The Loop, I suppose, for Chicago.


----------



## HighSpeedTrain (Jul 6, 2005)

Reforma for Mexico City,


----------



## ChicagoSkyline (Feb 24, 2005)

Chicago Loop is chicago financial district.


----------



## ZOHAR (Jul 16, 2005)

in Israel 2 financial districtsne of them in Tel Aviv second one in Ramat Gan:

Tel Aviv:





Ramat Gan:


----------



## Joris Goedhart (Jan 20, 2004)

Amsterdam has Damrak.


----------



## wjfox (Nov 1, 2002)

Nice pics Zohar.


----------



## TalB (Jun 8, 2005)

The neighborhood Wall St is in is actually called the Financial Dist.


----------



## ZOHAR (Jul 16, 2005)

wjfox2002 said:


> Nice pics Zohar.



thanx


----------



## mikep (Apr 7, 2005)

Toronto


----------



## Manila-X (Jul 28, 2005)

Hong Kong has Central

The financial capital of Asia!


----------



## PanaManiac (Mar 26, 2005)

Panama City's financial (aka Banking) district straddles two city districts: "El Cangrejo" and "Obarrio." Calle 50(th. St.) is the main artery that runs the length of both districts. The Panama Stock Exchange, most banks and other financial institutions are on either side of this street.

Panama City as host to over 120 foreign banks is arguably the banking capital of Latin America. Most of the argument will come from Sao Paulans in Brazil. Be that as it may,this is Panama City's financial district.


----------



## OREO (Jul 16, 2005)

WANCH said:


> Hong Kong has Central
> 
> The financial capital of Asia!


Very cool photo :cheers:


----------



## pottebaum (Sep 11, 2004)

Wall Street is quite possibly the most famous name in finance, but Midtown Manhattan is much, much larger.


----------



## hngcm (Sep 17, 2002)

San Diego has.....umm.......Downtown.


----------



## nick_taylor (Mar 7, 2003)

pottebaum said:


> Wall Street is quite possibly the most famous name in finance, but Midtown Manhattan is much, much larger.
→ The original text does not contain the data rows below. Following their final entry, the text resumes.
theorem adcPllLock_starts {n : Fin 32} {d : Dev} (wake : d.adc[n].wake = true) (idle : d.adc[n].run = .idle) (mode : adcMode d n = 1) :
    (adcPllLock d).adc[n].run = .cont (acUp d.now) 0 none ∧ (adcPllLock d).adc[n].wake = false ∧
      (adcPllLock d).b (.adc n .stat) ADC_STAT.RUNNING = true := by
  have mem : n ∈ (fins 32).filter fun n => d.adc[n].wake := List.mem_filter.2 ⟨mem_fins n, wake⟩
  obtain ⟨x, hx, ht⟩ := each_adcView_of_mem ((fins_nodup 32).filter _) mem (fun _ h d => adcWoken_adcView h d) d
  have start : adcWoken n x = adcGo n (acUp x.now) (x.adcU n fun a => { a with wake := false }) := by
    rw [adcWoken, adcStart_idle]
    · rfl
    · exact (f_of_adcView hx ..).trans mode
    · rw [Dev.adcU_adc_same, adc_of_adcView hx, idle]
  have made : adcPllLock d = d.each ((fins 32).filter fun n => d.adc[n].wake) adcWoken := rfl
  rw [made, adc_of_adcView ht, b_of_adcView ht, start, adcGo_adc, Dev.now_of_adcView hx, Dev.adcU_adc_same]
  exact ⟨rfl, rfl, adcGo_running _⟩

theorem pllLock_starts {s : State} {n : Fin 32} (up : Up s) (wake : s.adc[n].wake = true) (idle : s.adc[n].run = .idle)
    (mode : s.f (.adc n .ctl) ADC_CTL.MODE = 1) : Does (.pllLock false) s fun t =>
      t.adc[n].run = .cont (acUp s.now) 0 none ∧ t.adc[n].wake = false ∧ t.b (.adc n .stat) ADC_STAT.RUNNING = true := by
  refine .of_adcs rfl up fun q now adcs => ?_
  obtain ⟨d, made, hd, hnow⟩ : ∃ d : Dev, lnkPllLock (pllLock false q) = lnkPllLock (tbPllLock false (adcPllLock d)) ∧ d.adcs = q.adcs ∧
      d.now = q.now := by
    refine ⟨_, rfl, ?_, by simp⟩
    simp only [Dev.flagIf_adcs (r := .sys .sysstat) (by simp), Dev.lineOff_adcs, Dev.flag_adcs (r := .sys (.ready 0)) (by simp)]
    rfl
  have same : d.adcs = s.adcs := hd.trans adcs
  obtain ⟨run, woken, running⟩ := adcPllLock_starts (n := n) (d := d) (by rw [adc_of_adcs same, wake]) (by rw [adc_of_adcs same, idle])
    ((f_of_adcs same ..).trans mode)
  have after : (lnkPllLock (pllLock false q)).adcs = (adcPllLock d).adcs := by rw [made, lnkPllLock_adcs, tbPllLock_adcs]
  show (settle (lnkPllLock (pllLock false q))).adc[n].run = _ ∧ (settle (lnkPllLock (pllLock false q))).adc[n].wake = _ ∧
    (settle (lnkPllLock (pllLock false q))).b (.adc n .stat) ADC_STAT.RUNNING = _
  rw [settle_adc, settle_b, adc_of_adcs after, b_of_adcs after, run, hnow, now]
  exact ⟨rfl, woken, running⟩

/-! ### ADC_TRIGGER_TASK -/

section
variable {n : Fin 32} {t : Nat} {d : Dev} (ready : (adcMode d n = 2 && d.b (.adc n .ctl) ADC_CTL.EN && d.tbRun (adcTb d n)) = true)
include ready

theorem adcTrigger_free (free : d.b (.adc n .stat) ADC_STAT.BUSY = false) : adcTrigger n t d = adcPass n (t + adcDelay d n) d := by
  rw [adcTrigger, ready, if_pos rfl, free]
  rfl

theorem adcTrigger_pends (busy : d.b (.adc n .stat) ADC_STAT.BUSY = true) (none : d.adc[n].pend = .none) :
    adcTrigger n t d = (d.adcU n fun a => { a with pend := some t }).flag (.adc n .stat) ADC_STAT.PEND := by
  rw [adcTrigger, ready, if_pos rfl, busy, if_neg (by simp), if_pos none]

theorem adcTrigger_drops (busy : d.b (.adc n .stat) ADC_STAT.BUSY = true) (some_ : d.adc[n].pend ≠ .none) :
    adcTrigger n t d =
      (((d.flag (.adc n .stat) ADC_STAT.OVERRUN).bump (.adc n .cnt) ADC_CNT.OVERRUN_CNT).raise (224 + n.val)).pulse (160 + n.val) := by
  rw [adcTrigger, ready, if_pos rfl, busy, if_neg (by simp), if_neg some_]

end

theorem adcPass_adc (n : Fin 32) (h0 : Nat) (d : Dev) : (adcPass n h0 d).adc[n] = { d.adc[n] with run := .pass h0 0 } := by
  rw [adcPass, Dev.flag_adc, Dev.adcU_adc_same]

theorem adcPass_busy (n : Fin 32) (h0 : Nat) (d : Dev) : (adcPass n h0 d).b (.adc n .stat) ADC_STAT.BUSY = true :=
  Dev.b_flag _ _ (by decide)

section
variable {s : State} {n : Fin 32} {ch : Fin 256} {e : Nat} (up : Up s) (at_ : fabTaskAt s.toDev .adcTrig ch = some e)
  (tsrc : s.b (.adc n .trig) ADC_TRIG.TSRC = false) (tch : s.f (.adc n .trig) ADC_TRIG.TCH = ch.val)
  (mode : s.f (.adc n .ctl) ADC_CTL.MODE = 2) (en : s.f (.adc n .ctl) ADC_CTL.EN = 1) (run : s.tbRun (adcTb s.toDev n) = true)
  (calm : Calm s (max e ((fabGot s.toDev ch e).getD (max s.now e))))
include up at_ tsrc tch mode en run calm

/-- The tick on which a converter takes a trigger. -/
def adcTick (s : State) (n : Fin 32) (ch : Fin 256) (e : Nat) : Nat :=
  tickUp (tbB s.toDev (adcTb s.toDev n)) ((fabGot s.toDev ch e).getD (max s.now e))

theorem adcTriggerTask_of {P : Dev → Prop} (h : ∀ x t : Dev, x.adcView n = (fabFound .adcTrig ch e s.toDev).adcView n →
    (adcMode x n = 2 && x.b (.adc n .ctl) ADC_CTL.EN && x.tbRun (adcTb x n)) = true →
    t.adc[n] = (adcTrigger n (adcTick s n ch e) x).adc[n] →
    (∀ r f, t.b (.adc n r) f = (adcTrigger n (adcTick s n ch e) x).b (.adc n r) f) →
    (160 + n.val ∈ (adcTrigger n (adcTick s n ch e) x).fc.fresh → 160 + n.val ∈ t.fc.fresh) → P t) :
    Does (.adcTriggerTask ch) s P := by
  have others {k m : Fin 32} (h : k ≠ m) (d : Dev) : (adcTrigger k (tickUp (tbB d (adcTb d k)) d.now) d).adcView m = d.adcView m :=
    adcTrigger_adcView h _
  refine .of_task (f := adcTaskTrigger ch.val) rfl up at_ rfl
    (fun d => each_now_of_others (f := fun k x => adcTrigger k (tickUp (tbB x (adcTb x k)) x.now) x) (fun h d => others h d) d) calm ?_
  have mem : n ∈ (fins 32).filter fun n => !(s.b (.adc n .trig) ADC_TRIG.TSRC) && s.f (.adc n .trig) ADC_TRIG.TCH == ch.val :=
    List.mem_filter.2 ⟨mem_fins n, by rw [tsrc, tch]; simp⟩
  obtain ⟨x, hx, ht⟩ := each_adcView_of_mem (f := fun k x => adcTrigger k (tickUp (tbB x (adcTb x k)) x.now) x)
    ((fins_nodup 32).filter _) mem (fun _ h d => others h d) (fabFound .adcTrig ch e s.toDev)
  have tbs := tbs_of_adcView hx
  have tb : adcTb x n = adcTb s.toDev n := by rw [adcTb, f_of_adcView hx]; rfl
  have tick : tickUp (tbB x (adcTb x n)) x.now = adcTick s n ch e := by
    rw [tb, tbB_of_tbs tbs, Dev.now_of_tbs tbs]
    rfl
  have ready : (adcMode x n = 2 && x.b (.adc n .ctl) ADC_CTL.EN && x.tbRun (adcTb x n)) = true := by
    have mode' : adcMode x n = 2 := (f_of_adcView hx ..).trans mode
    have en' : x.b (.adc n .ctl) ADC_CTL.EN = true := (b_of_adcView hx ..).trans (Fld.bit_of_get_one en)
    have run' : x.tbRun (adcTb x n) = true := by rw [tb, Dev.tbRun_of_tbs tbs]; exact run
    rw [mode', en', run']
    rfl
  rw [tick] at ht
  refine h x _ hx ready ?_ (fun r f => ?_) fun fresh => ?_
  · rw [settle_adc, Dev.at_adc]
    exact adc_of_adcView ht
  · rw [settle_b, Dev.at_b]
    exact b_of_adcView ht r f
  · rw [settle_fc]
    exact (fresh_of_adcView ht (by simp [adcLine]; omega)).2 fresh

theorem adcTriggerTask_free (free : s.b (.adc n .stat) ADC_STAT.BUSY = false) : Does (.adcTriggerTask ch) s fun t =>
    t.b (.adc n .stat) ADC_STAT.BUSY = true ∧ t.adc[n].run = .pass (adcTick s n ch e + adcDelay s.toDev n) 0 := by
  refine adcTriggerTask_of up at_ tsrc tch mode en run calm fun x t hx ready adc b _ => ?_
  have delay : adcDelay x n = adcDelay s.toDev n := by rw [adcDelay, b_of_adcView hx, f_of_adcView hx]; rfl
  rw [adc, b, adcTrigger_free ready ((b_of_adcView hx ..).trans free), adcPass_adc, delay]
  exact ⟨adcPass_busy .., rfl⟩

theorem adcTriggerTask_pends (busy : s.b (.adc n .stat) ADC_STAT.BUSY = true) (none : s.adc[n].pend = .none) :
    Does (.adcTriggerTask ch) s fun t => t.adc[n].pend = some (adcTick s n ch e) ∧ t.adc[n].run = s.adc[n].run ∧
      t.b (.adc n .stat) ADC_STAT.PEND = true := by
  refine adcTriggerTask_of up at_ tsrc tch mode en run calm fun x t hx ready adc b _ => ?_
  have adcx : x.adc[n] = s.adc[n] := (adc_of_adcView hx).trans rfl
  rw [adc, b, adcTrigger_pends ready ((b_of_adcView hx ..).trans busy) (by rw [adcx, none]), Dev.flag_adc, Dev.adcU_adc_same, adcx]
  exact ⟨rfl, rfl, Dev.b_flag _ _ (by decide)⟩

theorem adcTriggerTask_drops (busy : s.b (.adc n .stat) ADC_STAT.BUSY = true) (some_ : s.adc[n].pend ≠ .none) :
    Does (.adcTriggerTask ch) s fun t => t.adc[n] = s.adc[n] ∧ t.b (.adc n .stat) ADC_STAT.OVERRUN = true ∧ 160 + n.val ∈ t.fc.fresh := by
  refine adcTriggerTask_of up at_ tsrc tch mode en run calm fun x t hx ready adc b fresh => ?_
  have adcx : x.adc[n] = s.adc[n] := (adc_of_adcView hx).trans rfl
  have drops := adcTrigger_drops (t := adcTick s n ch e) ready ((b_of_adcView hx ..).trans busy) (by rwa [adcx])
  rw [drops] at adc b fresh
  rw [adc, b, Dev.pulse_adc, Dev.raise_adc, Dev.bump_adc, Dev.flag_adc, adcx, Dev.b, Dev.get_pulse, Dev.get_congr (Dev.raise_regs ..),
    Dev.bump, Dev.bumpBy, Dev.get_setF_ne _ (by simp)]
  exact ⟨rfl, Dev.b_flag _ _ (by decide), fresh (mem_insLine ..)⟩

end

end Sys2Proof.Machine
end

section
/-!
SUPPORT. ADC_HOLD, and the end of a busy period (R96, R100, R105, R106, R121).
-/
set_option Elab.async false
namespace Sys2Proof.Machine
open Sys2Proof

/-! ### ADC_HOLD -/

/-- A write falls within the 10 ns before an instant. -/
theorem justBefore_eq (w : Option Nat) (t : Nat) : justBefore w t = w.any fun x => decide (t < x + 10 * tuNs) := by cases w <;> rfl

/-- The conversion of hold h at instant t, by entry w of the sequence. -/
def adcTaken (d : Dev) (n : Fin 32) (w : Word) (h t : Nat) (raw : Int) : AdcConv :=
  let lo : Int := if ADC_SEQ.SRC.get w ∈ [4, 5] then -32768 else 0
  let late (x : Option Nat) : Bool := x.any fun y => decide (t < y + 10 * tuNs)
  { entry := Fin.ofNat 16 (h % adcLen d n), seq := w, raw := max lo (min (lo + 65535) raw), at_ := t, ts := d.stamp t, tv := d.ctv,
    last := h % adcLen d n == adcLen d n - 1, skip := ADC_SEQ.SRC.get w == 7,
    openV := late d.adc[n].seqAt[(Fin.ofNat 16 (h % adcLen d n) : Fin 16)] ||
      (ADC_SEQ.SRC.get w == 6 && ADC_SEQ.ICH.get w == 3 && late d.sys.vioAt) }

theorem adcTake_of_analog {n : Fin 32} {h t : Nat} {raw : Int} {d : Dev} (analog : d.b (.sys (.ready 0)) READY0.ANALOG = true)
    (signal : seqGround d (adcSeqFor d n h) = false) :
    adcTake n h t raw d = (d.at t).adcU n fun a => { a with conv := a.conv ++ [adcTaken d n (adcSeqFor d n h) h t raw] } := by
  simp only [adcTake, analog, signal, Bool.not_true, Bool.or_false, Bool.false_eq_true, if_false, adcTaken, justBefore_eq, clampI, seqVio,
    seqDiff, List.mem_cons, List.not_mem_nil, or_false, Bool.or_eq_true, beq_iff_eq]
  rfl

section
variable {s : State} {n : Fin 32} {raw : Int} (up : Up s)
include up

theorem adcHold_idle (idle : s.adc[n].run = .idle) : exec (.adcHold n raw) s = after s s.toDev :=
  exec_of_act (f := adcHold n raw) rfl up (by simp only [adcHold, idle]) (up.calm (le_refl _))

/-- A hold is taken by entry w at instant t, and the run goes on. -/
theorem adcHold_takes {w : Word} {h t : Nat} {run : AdcRun} (analog : s.b (.sys (.ready 0)) READY0.ANALOG = true)
    (entry : adcSeqFor s.toDev n h = w) (signal : seqGround s.toDev w = false) (calm : Calm s t)
    (made : adcHold n raw s.toDev = (adcTake n h t raw s.toDev).adcU n fun a => { a with run }) :
    Does (.adcHold n raw) s fun u => u.adc[n].run = run ∧ u.now = max s.now t ∧
      u.adc[n].conv = s.adc[n].conv ++ [adcTaken s.toDev n w h t raw] := by
  rw [adcTake_of_analog analog (by rwa [entry]), entry] at made
  have now : (adcHold n raw s.toDev).now = max s.now t := by rw [made]; rfl
  refine .of_act (f := adcHold n raw) rfl up (by rw [now]; exact calm_max.2 calm) ?_
  rw [settle_now, settle_adc, now, made, Dev.adcU_adc_same, Dev.adcU_adc_same]
  exact ⟨rfl, rfl, rfl⟩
In terms of being famous, yes. In terms of global importance and overall size its pretty much London.


----------



## XiaoBai (Dec 10, 2002)

Shanghai has LuJiaZui


----------



## Manila-X (Jul 28, 2005)

I thought Shanghai's was Pudong

Central is one of the best looking financial districts. It has open gardens, futuristic skyscrapers, upscale shopping, luxury hotels and of course, busy people. Working here is fast paced! Saturday and Sundays, alot of Filipino OFWs gather in the parks and have festivals. I'm actually half Filipino myself  

More images of Central,









Central at night









nighttime



























In Sundays, Central becomes little Philippines.


----------



## HOODTech (Mar 31, 2005)

If anyone cares...
Perth has 'the Terrace'. (St George's Terrace).


----------



## ignoramus (Jun 16, 2004)

Singapore has SHENTON WAY for now (2005 to 2010?), where all the main skyscrapers and offices are located.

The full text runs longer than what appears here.